По сумрачному лицу Бейли скользнула тень улыбки.
– Я ни в коем случае не желаю, комиссар, чтобы вы поставили под угрозу свое положение в тщетной попытке спасти меня.
Комиссар пожал плечами и ответил столь же мимолетной и смутной улыбкой.
– Это вас пусть не тревожит.
– Если так, комиссар, то для чего вы мне все это говорите?

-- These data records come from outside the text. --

-- ==== Sys2Proof/Machine/Operands.lean ====
section
/-!
DEFINITION. The operands of the requests: each body read into the settings it names, or nothing where
a field is outside its range (10.4, R193). The ranges stand in the owners' rules.
-/

namespace Sys2Proof.Machine

open Sys2Proof

/-- A yes-or-no byte reads as yes when it is non-zero (R193). The part writes yes back as 1 (`flag`, log
entry 39). -/
def yes (b : Byte) : Bool := b != 0#8

/-- The line of an index (R66 to R68). -/
def lineOf (index : Byte) : Option (Fin 4) :=
  if h : index.toNat < 4 then some ⟨index.toNat, h⟩ else none

/-- The alarm of an index (R117, R118). -/
def alarmOf (index : Byte) : Option (Fin 8) :=
  if h : index.toNat < 8 then some ⟨index.toNat, h⟩ else none

/-- A nanoseconds field is in range. -/
def hostTimeOk (t : HostTime) : Bool := decide (t.ns.toNat ≤ 999999999)

/-- The steering settings of a SET_STEERING body, each in its range (1.3, R22). -/
def steeringOf (p k policy : Byte) (limit threshold : BitVec 32) : Option Steering :=
  if p.toNat ≤ 8 ∧ k.toNat ≤ 16 ∧ policy.toNat ≤ 1 ∧ 1 ≤ limit.toNat ∧ limit.toNat ≤ 500000
      ∧ 1000 ≤ threshold.toNat ∧ threshold.toNat ≤ 1000000000 then
    some { p := p.toNat, k := k.toNat, limit := limit.toNat, threshold := threshold.toNat,
           never := policy.toNat == 1 }
  else none

/-- The evidence settings of a SET_TRACE_LIMITS body, each in its range (R38, R45). -/
def limitsOf (divergence floor rate : BitVec 32) : Option TraceLimits :=
  if 1 ≤ divergence.toNat ∧ divergence.toNat ≤ 1000000000 ∧ floor.toNat ≤ 1000000
      ∧ rate.toNat ≤ 500000 then
    some { divergence := divergence.toNat, floor := floor.toNat, rate := rate.toNat }
  else none

/-- The schedule of an ARM_GROUP body is in range (R97, test 3). -/
def scheduleOk (m : Byte) (w x : BitVec 32) (callOpen close : HostTime) : Bool :=
  hostTimeOk callOpen && hostTimeOk close && decide (w.toNat ≤ 300000) && decide (1 ≤ x.toNat)
    && decide (x.toNat ≤ 3600000) && decide (m.toNat ≤ 15)
    && (hostInstant callOpen).blt (hostInstant close)

/-- A check input's enable, filter and limit, if in range (R135). -/
def checkOf (c : CheckParams) : Option (Bool × CheckFilter × Nat) :=
  match CheckFilter.ofCode c.filter.toNat with
  | some f => if 1 ≤ c.limit.toNat ∧ c.limit.toNat ≤ 1000000 then some (yes c.enable, f, c.limit.toNat) else none
  | none => none

/-- The capture settings of a SET_CAPTURE_PARAMS body, each in its range (R172); the push set's bits 0,
14 and 15 name no kind (R193). -/
def captureOf (flush : BitVec 32) (high low push : BitVec 16) (notifyAll : Byte) : Option CaptureParams :=
  if 1000 ≤ flush.toNat ∧ flush.toNat ≤ 10000000 ∧ 1 ≤ high.toNat ∧ high.toNat ≤ 1000
      ∧ low.toNat < high.toNat ∧ push &&& 0xC001#16 = 0#16 then
    some { flush := flush.toNat, high := high.toNat, low := low.toNat, push := push,
           notifyAll := yes notifyAll }
  else none

/-- A group an event slot may name: 0 to 63, or 255 (R154). -/
def eventGroupOk (group : Byte) : Bool := decide (group.toNat < 64) || group.toNat == 255

/-- The push set holds a record kind (R166, step 4). -/
def pushes (push : BitVec 16) (b : Body) : Bool := push.getLsbD b.code

/-- A start address with one of its halves, or the whole, replaced (R181). -/
def replaceAddr (old : BitVec 64) (part : AddrPart) (value : BitVec 64) : BitVec 64 :=
  match part with
  | .whole => value
  | .low => (old &&& 0xFFFFFFFF00000000#64) ||| (value &&& 0x00000000FFFFFFFF#64)
  | .high => (old &&& 0x00000000FFFFFFFF#64) ||| (value <<< (32 : Nat))

end Sys2Proof.Machine
end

– Предостерегаю вас. Я вовсе не собираюсь с вами разделываться, а потому предупреждаю в первый и последний раз. Вам предстоит участвовать в крайне щекотливом деле, и вы легко можете допустить ошибку. Вот я и предупреждаю вас, чтобы вы ее не допускали. – Тут на его губах появилась несомненная улыбка.
Бейли на нее не ответил.
– Вы не могли бы объяснить мне, в чем заключается это весьма щекотливое дело?
– Это мне неизвестно.
– Оно связано с Авророй?
– Р. Джеронимо приказали в случае необходимости сказать вам это, но сам я ничего не знаю.

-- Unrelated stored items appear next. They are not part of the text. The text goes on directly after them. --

-- ==== Sys2Proof/Machine/Core.lean ====
section
/-!
DEFINITION. The machine as the host runs it.
-/

def Sys2Proof.core : Host.Core :=
  { State := Sys2Proof.Machine.State
    Fault := Sys2Proof.Machine.Fault
    Refusal := Sys2Proof.Machine.Refusal
    step := Sys2Proof.Machine.step
    reset := Sys2Proof.Machine.State.reset }
end

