-- ==== Sys2Proof/Certificates/Slice0/Obligations.lean ====
section
/-!
DEFINITION. The statements for the provers, chapter by chapter. A statement about a command gives the
state it leaves; where that is an update of `s`, every field not named is as it was. A clause
`t = { s with f := t.f, … }` says the same of a state whose named fields the other clauses describe.
-/

open Sys2Proof Sys2Proof.Machine

/-! ## The machine as a whole -/

/-- A step takes the command at the front of the queue and is `exec` of it with the queue's rest waiting.
On an empty queue the part idles: that clause is the model's choice (log entry 3). -/
def Obligations.StepTakesFront : Prop :=
  (∀ (c : Instr) (rest : List Instr) (s : State), s.pending = c :: rest →
      step s = exec c { s with pending := rest })
    ∧ ∀ s : State, s.pending = [] → step s = .next s

/-- Every command answers a next state, leaves the waiting commands as they are, and takes nothing back
that was sent. (That a command which cannot happen leaves the state as it is is log entry 1.) -/
def Obligations.EveryCommandAnswers : Prop :=
  ∀ (c : Instr) (s : State), ∃ (t : State) (sent : List Output),
    exec c s = .next t ∧ t.pending = s.pending ∧ t.wire = sent ++ s.wire

/-- The values after power-on (R24, R48, R72, R80, R92, R93, R104, R116, R123, R140, R172, R183, R184). -/
def Obligations.ResetValues : Prop :=
  (State.reset.now = ⟨0, 0, 0⟩ ∧ State.reset.tb.frac = 0 ∧ State.reset.tb.inc = 17179869184
      ∧ State.reset.tb.utcOffset = 0 ∧ State.reset.tb.demand = none)
    ∧ (State.reset.du.state = .free ∧ State.reset.du.i = 0 ∧ State.reset.du.c = 0
      ∧ State.reset.du.e = 4000000000 ∧ State.reset.du.cls = .unsynchronized
      ∧ State.reset.du.steering = { p := 1, k := 4, limit := 100000, threshold := 50000, never := false }
      ∧ State.reset.du.limits = { divergence := 100000, floor := 50, rate := 100 }
      ∧ State.reset.du.expected = none ∧ State.reset.du.inSync = false)
    ∧ (∀ l : Fin 4, (State.reset.line l).up = false ∧ (State.reset.line l).opened = false
      ∧ (State.reset.line l).fifo = [] ∧ (State.reset.line l).acks = [] ∧ (State.reset.line l).hold = false)
    ∧ (State.reset.sqm.next = 1 ∧ State.reset.sqm.run = 0 ∧ State.reset.sqm.first = 1
      ∧ State.reset.sqm.exhausted = false ∧ State.reset.sqm.tie = 0 ∧ State.reset.sqm.agenda = [])
    ∧ ((∀ g : Fin 64, (State.reset.group g).phase = .idle) ∧ (∀ a : Fin 8, State.reset.alarm a = none)
      ∧ State.reset.atu.generator = 1#32)
    ∧ (State.reset.att.period = 1 ∧ State.reset.att.periodStart = ⟨0, 0, 0⟩
      ∧ State.reset.att.nextBoundary = 1 ∧ State.reset.att.rangeStart = none)
    ∧ (∀ c : Chain, (State.reset.ctx c).state = .inactive ∧ (State.reset.ctx c).start = 0#64)
    ∧ (State.reset.pst.records = [] ∧ State.reset.pst.params =
        { flush := 50000, high := 768, low := 512, push := 256#16, notifyAll := false })
    ∧ (State.reset.prt.notice = 0#15 ∧ State.reset.prt.enable = 0#15)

– В гаком случае почему вы считаете его щекотливым?
– Послушайте, Бейли, разгадывать загадки – ваша специальность. Для чего бы представитель Земного департамента юстиции лично прибыл в наш Город, а не вызвал вас в Вашингтон, как два года назад в связи с инцидентом на Солярии? И почему этот представитель хмурится, раздражается и проявляет все прочие признаки нетерпения, когда вас не удается разыскать немедленно? Вы постарались, чтобы вас было трудно найти, серьезная ошибка, за которую я никакой ответственности не несу. Сама по себе она, возможно, и не роковая, но, сдается мне, начинаете вы скверно.
– А вы задерживаете меня еще дольше, – хмуро буркнул Бейли.